I bought a batch of 100% Acrylic Beanie Hats at a $1 Each and I wanted to print on them I set heat press to 275F and pressed for 20 seconds.By way of protection to the hat I cut 5 hat shaped pieces of parchment paper which I stapled together and covered said staples in heat proof tape (THIS PIECE I PLACED INSIDE HAT) I then made an Envelope Piece from Parchment paper(The same 5 pieces of Parchment) to which I then put Hat & Inside and Heat Pressed.Ive pressed 30 or so pieces & although a little bit time consuming seems to be successful,to speed up the process I,m going to make 2/3 Parchment protection cases.


----------



## idonaldson (Sep 29, 2008)

Not sure how you are cutting your acrylic, but I do the same with regular print/cut vinyl and then cut shape with laser - no need for heat press and the laser finishes the edges - you can even do it with cloroplast but some edge burning.


----------



## Carmigirl (Jun 18, 2011)

I didn't quite understand the protection part...could you re explain! Thanks!


----------



## Carmigirl (Jun 18, 2011)

And what type of vinyl did you use?


----------



## instant4002 (Dec 11, 2012)

How did you keep that hat from melting. My acrylic hats keep melting.


----------



## Carmigirl (Jun 18, 2011)

Now my hats never melted. My vinyl distorts big time when the hat stretches


----------



## cornerkid (Jun 23, 2011)

*bump .... can someone explain how to prevent melting of the acrylic beanie? it really flattens my hats and distorts the acrylic to somewhat of a flimsy looking material. ........ im pressing at 270F .... full pressure ..... thanks guys.


----------



## Vitality (Oct 5, 2014)

cornerkid said:


> *bump .... can someone explain how to prevent melting of the acrylic beanie? it really flattens my hats and distorts the acrylic to somewhat of a flimsy looking material. ........ im pressing at 270F .... full pressure ..... thanks guys.
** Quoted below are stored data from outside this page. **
-- ==== Sys2Proof/Tests/Slice0.lean ====
section
/-! SUPPORT. Tests: an ill-formed term for each check of WellFormed, small checks of one step, and for each statement a witness
that its hypotheses can be met. Expected values come from the spec's rules and worked examples. -/

open Sys2Proof Sys2Proof.Machine

namespace Sys2Proof.Tests

set_option Elab.async false

/-- The next state of a command; the state itself where it stops. -/
def after (c : Instr) (s : State) : State := match exec c s with | .next t => t | _ => s

/-- A part that has booted, with both PCIe links up. -/
def up : State := { State.reset with sys := { State.reset.sys with boot := .ready, linkA := true, linkB := true, twoX8 := true } }

/-- A plain header on a port. -/
def hdr (p : Port) (n a : Nat) : CmdHdr := ⟨p, 7, none, false, false, false, true, n, a, [], false⟩

/-! ### Well-formedness: an ill-formed term for each check -/

theorem test_wf_accepts : (Instr.bind (hdr .pcieA 0 0) 3 0x0004 0 16).wf = true := by decide +kernel
theorem test_wf_header_length : (Instr.identify (hdr .pcieA (2 ^ 32) 0)).wf = false := by decide +kernel
theorem test_wf_header_address : (Instr.identify (hdr .pcieA 64 (2 ^ 64))).wf = false := by decide +kernel
theorem test_wf_ranges : ([.bind (hdr .pcieA 0 0) 256 0 0 0, .unbind (hdr .pcieA 0 0) 256 0, .query (hdr .pcieA 0 0) 256 0,
    .stageImage (hdr .pcieA 0 0) 0 0 0 (2 ^ 64) 0, .load (hdr .pcieA 0 0) 0 false false none (2 ^ 64), .pause (hdr .pcieA 0 0) 256,
    .startAt (hdr .pcieA 0 0) 0 false 0 ⟨2 ^ 16, 0, 0, 0, 0, 0, 0⟩, .saveState (hdr .pcieA 0 0) 0 (2 ^ 16), .resume (hdr .pcieA 0 0) 0 (2 ^ 64),
    .setModeAtScaleSet (hdr .pcieA 0 0) 0 0 (2 ^ 48) 0, .setModeAtSeeds (hdr .pcieA 0 0) 0 0 0 0 [0, 0, 0, 0, 0], .arm (hdr .pcieA 0 0) 0 256,
    .forceTrigger (hdr .pcieA 0 0) 256, .scrub (hdr .pcieA 0 0) 256 false 0 0 0 0, .storeSettings (hdr .pcieA 0 0) (2 ^ 32),
    .eyeScan (hdr .pcieA 0 0) 0 ⟨256, 0, 0, 0, 0, 0, 0, 0⟩, .laneCtlUp (hdr .pcieA 0 0) 0 0 0 [], .setWakeTol (hdr .pcieA 0 0) 0 (2 ^ 32),
    .counterRead (hdr .pcieA 0 0) 0 (2 ^ 64) 0, .auditFetch (hdr .pcieA 0 0) 0 false false (2 ^ 64), .mittenPair (hdr .pcieA 0 0) false 256 0 [],
    .barrier (hdr .pcieA 0 0) 0 ⟨2 ^ 48, 0, 0⟩ 0 0] : List Instr).all (fun i => !i.wf) = true := by decide +kernel
theorem test_wf_events : ([.ctlSqTailWrite 2 0, .descriptorFetch 0 [], .glinSubmit [], .registerWrite .pcieA (2 ^ 28) 0 true, .clrTrip 2,
    .gauLyrLoRead 0 64 0, .seqPartBndLoRead 16, .capStrmSeqLoRead 0 16384, .memErrAddrLoRead 0 2, .checkerLock 160, .tbSet 4, .cntValLoRead 0 96,
    .chkStart 0 4, .cntUpSnap 0 0 16, .tdcCalStart 0 4, .apertureRead 2 0, .bar2Access 0 (2 ^ 36) none 1, .firing (2 ^ 15), .burstTokenPlace 0 2,
    .switchSlot 0 64 0, .fabricSlot 0 8 0, .crossingRelease 0 512 true, .bridgeRelease 0 32 0, .memoryReadRelease 0 0 32, .gauntletRunEnd 0 4,
    .scheduleHang 0 16, .ethFrameReceive 96 [] 0 0, .jesdMultiblockReceive 0 8 [] true, .pinEdge 8 true 0 0, .coincWindowClose 64,
    .recordSeal 64, .tdcCalDone 9 [], .train 0 16 ⟨0, 0, 0, 0, 0, 0, 0⟩, .nakRetry 0 0 8, .bucketLeak 0 5, .zeroFillDone 768, .thermalSample 0 [],
    .thermtrip 0 12, .brimWatchdog 0 4, .stackTrainingDone [], .regionPowerEntry 0 3, .packagePowerEntry 2, .wakeComplete (some 16),
    .laneDrop 160 0, .laserLoss 16 0, .counterWrap 0 32 true 1 0 0] : List Instr).all (fun i => !i.wf) = true := by decide +kernel

/-! ### The queue, the common checks, the invariant -/

theorem witness_StepTakesTheFrontCommand : (up.withCommand .idcode).pending = .idcode :: [] := by decide +kernel
theorem witness_EmptyQueueIsOneCycle : up.pending = [] ∧ (match step up with | .next t => t.seq.count0 | _ => 9) = 1 := by decide +kernel
theorem test_g1_tick : (match step { up with now := 7 } with | .next t => t.tim.g1 | _ => 0) = 0x06666666 := by decide +kernel

/-- Partitions 0 and 3 of PCIe A with regions 0 and 9. -/
def two : State := { up with parts := [(0, { part0 with regions := 1, owner := some .pcieA, state := .bound, allocSize := 4 }),
  (3, { part0 with regions := 0x200, owner := some .pcieA, state := .running, allocBase := 4, allocSize := 4 })] }

theorem two_disjoint : ∀ p, p < 16 → ∀ q, q < 16 → p ≠ q → (two.part p).regions &&& (two.part q).regions = 0 := by decide +kernel
theorem two_fused : ∀ p, p < 16 → (two.part p).regions &&& two.hw.fused = 0 := by decide +kernel
theorem two_inv : Inv (two.withCommand (.pause (hdr .pcieA 0 0) 3)) :=
  ⟨by decide +kernel, by decide +kernel, fun p q hp hq => two_disjoint p hp q hq, two_fused⟩
theorem witness_EveryStepKeepsInv : ∃ t, Inv (two.withCommand (.pause (hdr .pcieA 0 0) 3)) ∧
    step (two.withCommand (.pause (hdr .pcieA 0 0) 3)) = .next t ∧ (t.part 3).state = .pausing := ⟨_, two_inv, rfl, by decide +kernel⟩
theorem test_legal_kh12 : (⟨.kh12, .b0, 0x8241, 0, 0⟩ : PartId).legal = true := by decide +kernel
theorem witness_OnlyAccessesBeyondTheBarStop : (Instr.apertureRead 1 (2 ^ 28 - 1)).inBar = true ∧ (Instr.apertureRead 1 (2 ^ 28)).inBar = false
    ∧ (Instr.bar2Access 0 (2 ^ 36 - 4) none 4).inBar = true ∧ (Instr.bar2Access 0 (2 ^ 36 - 3) none 4).inBar = false := by decide +kernel
theorem witness_RegionsMoveByBindingAlone : ∃ t, exec (.pause (hdr .pcieA 0 0) 3) two = .next t ∧ (t.part 3).regions = 0x200 :=
  ⟨_, rfl, by decide +kernel⟩
theorem witness_CommonChecksRefuse : cmdInfo (.pause (hdr .pcieA 0 0) 5) = some (hdr .pcieA 0 0, 0x21, some 5)
    ∧ two.taking (.pause (hdr .pcieA 0 0) 5) (hdr .pcieA 0 0) 0x21 (some 5) = .go
    ∧ (two.dropHead .pcieA).gate (hdr .pcieA 0 0) 0x21 (some 5) = some (stOwner, 0x403) := by decide +kernel
theorem witness_CommonChecksRefuse_owner : (two.part 3).owner ≠ some .smbus
    ∧ { two with regs := mapSet [] (aCtl 0x160) 0x80000000 }.taking (.pause (hdr .smbus 0 0) 3) (hdr .smbus 0 0) 0x21 (some 3) = .go := by decide +kernel
/-- PCIe A has an IDENTIFY ready. -/
def idCmd (p : Port) : Instr := .identify (hdr p 64 0)
def aReady : State := up.putPort .pcieA { port0 with ready := [idCmd .pcieA] }
theorem witness_CommonChecksRefuse_order : cmdInfo (idCmd .pcieB) = some (hdr .pcieB 64 0, 0x01, none)
    ∧ aReady.ownTaking (idCmd .pcieB) (hdr .pcieB 64 0) 0x01 none = .go ∧ aReady.portBefore .pcieB = true ∧ aReady.portBefore .pcieA = false
    ∧ ((after (idCmd .pcieB) aReady).port .pcieB).ready.length = 1 ∧ ((after (idCmd .pcieA) aReady).port .pcieA).ready.length = 0
    ∧ (after (idCmd .pcieA) aReady).portTaken .pcieA = true ∧ (after (idCmd .pcieA) aReady).portBefore .pcieB = false
    ∧ ({ after (idCmd .pcieA) aReady with now := 40 } : State).portTaken .pcieA = false := by decide +kernel
theorem witness_CommonChecksRefuse_boot : State.reset.sys.boot ≠ .ready ∧ (State.reset.port .pcieA).ready.any (fun d => sameCmd d .idcode) = false
    ∧ ((State.reset.pushReady .pcieA (.identify (hdr .pcieA 64 0))).port .pcieA).ready.any (fun d => sameCmd d (.identify (hdr .pcieA 64 0))) = true := by
  decide +kernel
This is STILL the $60,000 question that people can't.. or just plain won't answer


----------



## sportkids (Aug 22, 2007)

Felt, silicone sheet or teflon sheet might be much easier and more heat proof. Make your own teflon pad - heat resistant foam, teflon sheets, and stitch the teflon sheet around the foam. Large teflon sheets on Amazon - 5 of them for $10, when they usually are $14-$16 thru suppliers


----------



## sportkids (Aug 22, 2007)

I tried it before. Acrylic has a lot of petroleum substance to it. The heat press makes it waxy and flattens it like a pancake. You have to look at the specs before you buy the Beanies, or better yet, check with a higher end supplier like Holloway.


----------



## Lees Custom (Mar 1, 2013)

Not entirely sure about vinyl, as it all has different application temperatures. They do make ones that apply at lower temps, which I would assume is what you want(?).

Fabrics like this, are never full pressure. Too much puff to them which under a heated press, will just flatten out. 

I have run into an issue before where I do a skull cap and the stitching is so dense, it would give you a skid mark on your forehead. I like to use heat applied backings/coverings to avoid this but first time I did it, I burned the hat, distorted it, and just flat out ruined it.

Being stubborn and type A, I don't like to take no for an answer. I tested a few methods until I found one that I was happy with that if it is ruining my hats, I will eat them.

Here is what I do:

Light Pressure, 300* F temp, cover with a Stahls Flexible Application Pad, 10-12 seconds press time.

No melting, no warping, no burn marks and it isn't a pancake.


----------